When I run the program I might get 26 out of 30 classified correctly. Running it again may produce 2 out of 30 correct.
For example:
Number correct: 2 out of 30
FScore: NaN
Precision: 0
True Positives: 0
False Positives: 9
True Negatives: 9
False Negatives: 12
Accuracy: 0.3
Standard Error: 0.107268513868515
Variance: 0.0115065340675597
I am wondering if I am correctly using Accord.Net. Any help will be greatly appreciated.
My program is:
using System;
using System.IO;
using System.Net;
using Accord.MachineLearning;
using Accord.Statistics.Analysis;
namespace K_Keans {
#region K_Means
public static class K_Means {
private static KMeans kmeans;
#region DowloadIrisData
private static void DowloadIrisData(out double[][] predictors, out int[] targets) {
using (var fileDownloader = new WebClient()) {
// http://www.math.uah.edu/stat/data/Fisher.html
// The dataset gives Ronald Fisher's measurements of type, petal width (PW), petal length (PL),
// sepal width (SW), and sepal length (SL) for a sample of 150 irises, measured in millimeters.
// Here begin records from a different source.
-- ==== Sys2Proof/Machine/Signal.lean ====
section
/-!
DEFINITION. The signal network: the tree, combined messages, reports, routed triggers, and global time (R170 to R176, R227, R273, R291).

The ports of a station die's node are not numbered by the spec: here 0 leads to the bordered compute die with the lower ID and 1 to the other,
with the SIG_EXPECT bits of north and east.

What the spec leaves open here: log entries 49, 50, 51, 54, 107, 113 and 115.
-/

namespace Sys2Proof.Machine

/-! ### Nodes and the tree (R170, R291) -/

/-- SIG_STATUS of a node. -/
def nodeStatus (s : State) (k : Nat) : Word := if k < 5760 then rd s (tileReg k 0x4200) else (nodeOf s k).status

/-- Store a field of a node's SIG_STATUS. -/
def setNodeStatus (s : State) (k hi lo v : Nat) : State :=
  if k < 5760 then setFld s (tileReg k 0x4200) hi lo v else updNode s k (fun n => { n with status := putBits n.status hi lo v })

/-- SIG_EXPECT of a node. -/
def nodeExpect (s : State) (k : Nat) : Word := if k < 5760 then rd s (tileReg k 0x4208) else (nodeOf s k).expect

/-- Store a node's SIG_EXPECT. -/
def setNodeExpect (s : State) (k : Nat) (w : Word) : State :=
  if k < 5760 then wr s (tileReg k 0x4208) w else updNode s k (fun n => { n with expect := w })

/-- The die of a node. -/
def nodeDie (k : Nat) : Nat := if k < 5760 then k / 144 else 40 + (k - 5760)

/-- A port number as a direction. -/
def dirOf : Nat → Dir
  | 0 => .north
  | 1 => .east
  | 2 => .south
  | 3 => .west
  | _ => .local

/-- The tile that a station die's node joins at a port: tile (6, 0) or (6, 11) of the dies it borders (R170). -/
def stationPort (n k : Nat) : Nat := if n < 4 then (2 * n + k) * 144 + 6 else (32 + 2 * (n - 4) + k) * 144 + 138

/-- The node at a port of a node: a mesh neighbour, or the station die's node that a tile joins, with the port by which that node sees this
one. -/
def nodeAt (k port : Nat) : Option (Nat × Nat) :=
  if 5760 ≤ k then (if port < 2 then some (stationPort (k - 5760) port, if k - 5760 < 4 then 0 else 2) else none)
  else
    let st := [(k, 0), (k, 1)].findSome? (fun _ => (List.range 8).findSome? (fun n =>
      (List.range 2).findSome? (fun j => if stationPort n j = k then some (5760 + n, j) else none)))
    if port = 4 then st
    else match neighbour k (dirOf port) with
      | some t => some (t, (port + 2) % 4)
      | none => if (stationAt k (dirOf port)).isSome then st else none

/-- The parent of a node in the tree and the port by which the parent sees it; none at the root, without a tree, or over a link that is DOWN. -/
def parentOf (s : State) (k : Nat) : Option (Nat × Nat) :=
  let p := bits (nodeStatus s k) 6 4
  if p = 7 ∨ (nodeOf s k).down.contains p then none else nodeAt k p

/-- The signal box's node: the root (R170). -/
def rootNode (s : State) : Nat := 5760 + boxStation s

/-- The SIG_EXPECT bit of a contribution for a partition: self, then the child ports north, east, south and west. -/
def expectBit (p : Nat) : Contributor → Nat
  | .self => 5 * p
  | .child .north => 5 * p + 1
  | .child .east => 5 * p + 2
  | .child .south => 5 * p + 3
  | .child .west => 5 * p + 4

/-- A child port as a contributor. -/
def childAt : Nat → Contributor
  | 0 => .child .north
  | 1 => .child .east
  | 2 => .child .south
  | _ => .child .west

/-- The contributions in the order in which they combine. -/
def allContributors : List Contributor := [.self, .child .north, .child .east, .child .south, .child .west]

/-- Mark the ports on the way from a node to the root as expecting a partition's contributions. -/
def markUp : Nat → State → Nat → Nat → State
  | 0, s, _, _ => s
  | fuel + 1, s, p, k =>
    match parentOf s k with
    | none => s
    | some (q, port) =>
      let w := nodeExpect s q
      let b := expectBit p (childAt port)
      if bit w b then s else markUp fuel (setNodeExpect s q (w ||| (1 <<< b))) p q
// Type 0 is Setosa; type 1 is Verginica; and type 2 is Versicolor.
const string webLocation = @"http://www.math.uah.edu/stat/data/Fisher.csv";
const string fileName = @"c:\Temp\iris.csv";
fileDownloader.DownloadFile(webLocation, fileName);
var s = File.ReadAllText(fileName);
var sarray = s.Split('\n');
var nrows = sarray.Length - 2;
var ncols = sarray[0].Split(',').Length;
predictors = new double[nrows][];
targets = new int[nrows];
for (var j=1; j<=nrows; j++) {
predictors[j-1] = new double[ncols-1];
var line = sarray[j].Split(',');
for (var k = 1; k < ncols; k++) {
targets[j-1] = Convert.ToInt32(line[0]);
predictors[j-1][k-1] = Convert.ToDouble(line[k]);
}
}
}
}
#endregion
#region IrisData
public static void IrisData(out double[][] trainingData, out int[] expectedTrainingTargets,
out double[][] testingData, out int[] expectedTestingTargets) {
double[][] predictors;
int[] targets;
DowloadIrisData(out predictors, out targets);
var nRows = predictors.Length;
var nCols = predictors[0].Length;
var nRowsTesting = Convert.ToInt32(0.2*nRows);
var nRowsTraining = nRows - nRowsTesting;
trainingData = new double[nRowsTraining][];
expectedTrainingTargets = new int[nRowsTraining];
for (var k = 0; k < nRowsTraining; k++) {
trainingData[k] = new double[nCols];
Array.Copy(predictors[k], trainingData[k], nCols);
expectedTrainingTargets[k] = targets[k];
}
testingData = new double[nRowsTesting][];
expectedTestingTargets = new int[nRowsTesting];
for (var k = 0; k < nRowsTesting; k++) {
testingData[k] = new double[nCols];
Array.Copy(predictors[nRows-nRowsTesting+k], testingData[k], nCols);
expectedTestingTargets[k] = targets[nRows-nRowsTesting+k];
}
}
#endregion
#region Train
public static void Train(double[][] trainingData, out int[] predicted) {
kmeans = new KMeans(3) {
Tolerance = 1e-5,
ComputeInformation = true
};
predicted = kmeans.Compute(trainingData);
}
#endregion
#region Test
public static void Test(double[][] testingData, out int[] predicted) {
var nRowsTesting = testingData.Length;
predicted = new int[nRowsTesting];
for (var k = 0; k < nRowsTesting; k++) {
predicted[k] = kmeans.Clusters.Nearest(testingData[k]);
}
}
#endregion
}
#endregion
class Program {
static void Main(string[] args) {
double[][] trainingData, testingData;
int[] expectedTrainingTargets, expectedTestingTargets;
K_Means.IrisData(out trainingData, out expectedTrainingTargets, out testingData, out expectedTestingTargets);
int[] predictedTrainingTargets;
K_Means.Train(trainingData, out predictedTrainingTargets);
int[] predictedTestingTargets;
K_Means.Test(testingData, out predictedTestingTargets);
var confusionMatrix = new ConfusionMatrix(predictedTestingTargets, expectedTestingTargets);
var nCorrect = 0;
var nRows = expectedTestingTargets.Length;
for (var k=0; k<nRows; k++) {
if (predictedTestingTargets[k] == expectedTestingTargets[k]) { nCorrect++; }
}
Console.WriteLine(" Number correct: {0} out of {1}", nCorrect, nRows);
Console.WriteLine(" FScore: {0}", confusionMatrix.FScore);
Console.WriteLine(" Precision: {0}", confusionMatrix.Precision);
Console.WriteLine(" True Positives: {0}", confusionMatrix.TruePositives);
Console.WriteLine("False Positives: {0}", confusionMatrix.FalsePositives);
Console.WriteLine(" True Negatives: {0}", confusionMatrix.TrueNegatives);
Console.WriteLine("False Negatives: {0}", confusionMatrix.FalseNegatives);
Console.WriteLine(" Accuracy: {0}", confusionMatrix.Accuracy);
Console.WriteLine(" Standard Error: {0}", confusionMatrix.StandardError);
Console.WriteLine(" Variance: {0}", confusionMatrix.Variance);
Console.WriteLine(" ");
Console.WriteLine("Hit enter to exit.");
Console.ReadKey();
}
}
}